Narcissism or artistry?  Catharsis or gratuitous shocking of unwitting and unwilling others?  
Who knows?  As far as I can tell, the jury is still undecided.

Sins of impure thought

My grandsons stayed overnight during the past couple of
days.  At bath time – a bath time
of sorts, a puddle of water in the base of the bath on which the two paddled mechanized
ducks – I noticed how reluctant the older boy was to take off his clothes.  This compared to his younger brother of
two years, who has no shame or modesty.
 
I put those words together effortlessly, shame and
modesty.
 
Why be ashamed of your body?  What drives my grandson as a six-year-old, and not even into
the hormonal stirrings of pre-adolescence, to want to hide his penis from
others?
I remember the sensation as a thirteen-year-old; my
mortification when my older sister insisted I should not try to change my
clothes in private.  My desperation
when all the cubicles at the swimming pool change rooms were occupied and I was
forced to change out of my bathers in public.
Others did not mind. 
Others were okay with standing there naked to towel themselves dry.  Others bent over to pick up clothes,
unabashed by their nakedness, but I had decided early on that it was shameful,
my body was shameful and needed to be kept hidden.

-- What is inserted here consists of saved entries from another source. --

-- ==== Sys2Proof/Machine/Bits.lean ====
section
/-!
DEFINITION. Field extraction, sign extension, byte order and saturating counters: the helpers over
`Nat`, `Int` and byte lists that every unit uses. Arithmetic follows 00_scope.md ("integer arithmetic
in pseudocode is exact, and right shifts are arithmetic on signed values").
-/

namespace Sys2Proof.Machine

/-- Bits [hi:lo] of `v`, most significant first (00_scope.md, bit ranges). -/
def bits (v hi lo : Nat) : Nat := (v / 2 ^ lo) % 2 ^ (hi + 1 - lo)

/-- Bit `i` of `v`. -/
def bit (v i : Nat) : Bool := v / 2 ^ i % 2 == 1

/-- A field's contribution to a register word: the low `width` bits of `v` at bit `lo`. -/
def place (v lo width : Nat) : Nat := v % 2 ^ width * 2 ^ lo

/-- A one-bit field's contribution to a register word. -/
def flag (b : Bool) (i : Nat) : Nat := if b then 2 ^ i else 0

/-- The 0 or 1 of a condition. -/
def b2n (b : Bool) : Nat := if b then 1 else 0

/-- The two's complement value of the low `w` bits of `v`. -/
def signed (w v : Nat) : Int :=
  let u := v % 2 ^ w
  if u < 2 ^ (w - 1) then (u : Int) else (u : Int) - (2 ^ w : Nat)

/-- The low `w` bits of the two's complement of `x`. -/
def unsigned (w : Nat) (x : Int) : Nat := (x % (2 ^ w : Nat)).toNat

/-- `x` limited to [lo, hi]. -/
def clampI (lo hi x : Int) : Int := if x < lo then lo else if hi < x then hi else x

/-- A count that saturates at `m`. -/
def satInc (m n : Nat) : Nat := if n < m then n + 1 else m

/-- A count that saturates at `m`, advanced by `k`. -/
def satAdd (m n k : Nat) : Nat := min m (n + k)

/-- Serial-number order of 32-bit sequences: `a` was written after `b` (02, the sequence rule). -/
def later (a b : Nat) : Bool :=
  let d := (a + 2 ^ 32 - b % 2 ^ 32) % 2 ^ 32
  1 ≤ d && d ≤ 0x7fffffff

/-- The little-endian number in the first `n` bytes of a list (R6); absent bytes count as zero. -/
def leNat : Nat → List Nat → Nat
  | 0, _ => 0
  | _ + 1, [] => 0
  | n + 1, b :: bs => b % 256 + 256 * leNat n bs

/-- Unsigned fields at a byte offset of a body (R6). -/
def u8 (bs : List Nat) (o : Nat) : Nat := leNat 1 (bs.drop o)
def u16 (bs : List Nat) (o : Nat) : Nat := leNat 2 (bs.drop o)
def u32 (bs : List Nat) (o : Nat) : Nat := leNat 4 (bs.drop o)

/-- Signed fields at a byte offset of a body (R6). -/
def i16 (bs : List Nat) (o : Nat) : Int := signed 16 (u16 bs o)
def i32 (bs : List Nat) (o : Nat) : Int := signed 32 (u32 bs o)

/-- `n` little-endian bytes of a number (R6). -/
def leBytes : Nat → Nat → List Nat
  | 0, _ => []
  | n + 1, v => v % 256 :: leBytes n (v / 256)

/-- `n` words of a number, least significant word first (R6). -/
def leWords : Nat → Nat → List Nat
  | 0, _ => []
  | n + 1, v => v % 65536 :: leWords n (v / 65536)

/-- The words of a byte list, each little-endian (R6). -/
def bytesToWords : List Nat → List Nat
  | [] => []
  | [b] => [b % 256]
  | b :: c :: bs => (b % 256 + 256 * (c % 256)) :: bytesToWords bs

/-- The bytes of a word list, each word little-endian (R6). -/
def wordsToBytes : List Nat → List Nat
  | [] => []
  | w :: ws => w % 256 :: w / 256 % 256 :: wordsToBytes ws

/-- The `k`-th consecutive slice of `n` elements. -/
def slice {α : Type} (xs : List α) (o n : Nat) : List α := (xs.drop o).take n

/-- A list's element replaced by a function of it; out of range nothing changes. -/
def updAt {α : Type} (xs : List α) (i : Nat) (f : α → α) : List α := xs.modify i f

/-- `xs` made `n` long: cut, or padded with `d`. -/
def fit {α : Type} (d : α) (n : Nat) (xs : List α) : List α :=
  xs.take n ++ List.replicate (n - xs.length) d

/-- Round half up of `x / 2^s` (arithmetic shift after adding half). -/
def shrHalfUp (x : Int) (s : Nat) : Int := (x + (2 ^ (s - 1) : Nat)) / (2 ^ s : Nat)

/-- Arithmetic right shift of a signed number. -/
def shr (x : Int) (s : Nat) : Int := x / (2 ^ s : Nat)

/-- The integer square root, rounded down. -/
def isqrt (n : Nat) : Nat := Nat.sqrt n

end Sys2Proof.Machine
end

There are those who might suggest my shame comes out of
some sort of desire frustrated, to use a technical term, out of ‘repressed
libido’.  The excitement of looking
at naked bodies,  as I did so
often in those days when I was a child .
 
I scanned the pages of my father’s art books under cover,
hidden beneath layers of blankets so that no one else, none of my siblings,
might see what I was up to.
 
What was I up to? 
Looking at naked men and women in old fashioned settings with bits of
material draped over strategic bits, the occasional fig leaf, but enough
nakedness revealed to send shivers of excitement through me. 
I did not understand my excited pleasure but I recognised
it as wrong. 
By the time I was my older grandson’s age I had begun
preparations for my first confession and first communion.  The nuns took us to the priest who
taught us about the nature of sin. 
Sins like stealing and telling lies.
 
Such tame and obvious sins did not trouble me, but the
priest gave a name to my excitement under the blankets with my father’s
borrowed art books.  
He called mine
the sin of impure thoughts.  And impure
thoughts were worse even than stealing ten pounds.  They were worse even than even the biggest of lies.
 
Whether it is true or not, in terms of Catholic doctrine,
in my mind it became true: impure thoughts constituted mortal sins, and mortal
sins were dangerous indeed.  
Die
with a mortal sin on your soul and you will be banished to hell forever.  Die with a mortal sin and you can never
enter the kingdom of heaven. 
By the time I was eight years old I agonized over these
incessant sins to the point where I imagined God’s pointed finger burning red
at the tip in my direction, but I could not bring myself to tell the priest
about my impure thoughts in the confessional. 
I could not bear to tell the priest things that I feared
might not only cause him to despise me, but might also stir him up. 
Somehow, I knew about that strange contagion of desire; the
way looking and being seen, listening and telling could evoke powerful
responses in the others. 
What could I do?  My sins of impure thought weighed me down as if I were carrying lead,
like the silver grey lump that rested on a bench in my father’s workshop; a
lump of lead, poisonous my brothers told me, and too heavy for us to
carry.
 
How could I be rid of this sin? 
Then I heard about novenas, and relief from sin, of all
kinds and degrees of severity, when a person goes to mass on the first Friday
of every month for nine months. 
How I managed to get to the first Friday of every month Mass
as a ten year old, I cannot fathom, but in my memory I managed it.  I most likely went along with my
sister. She was busy getting up early most mornings by then to avoid our
father’s visits in the night. 
She and I went to early Mass together. In those days daily
seven o’clock Mass was commonplace. 
She and I walked together to mass to cleanse our souls; she for what was
done to her, and me, for what I might do to others.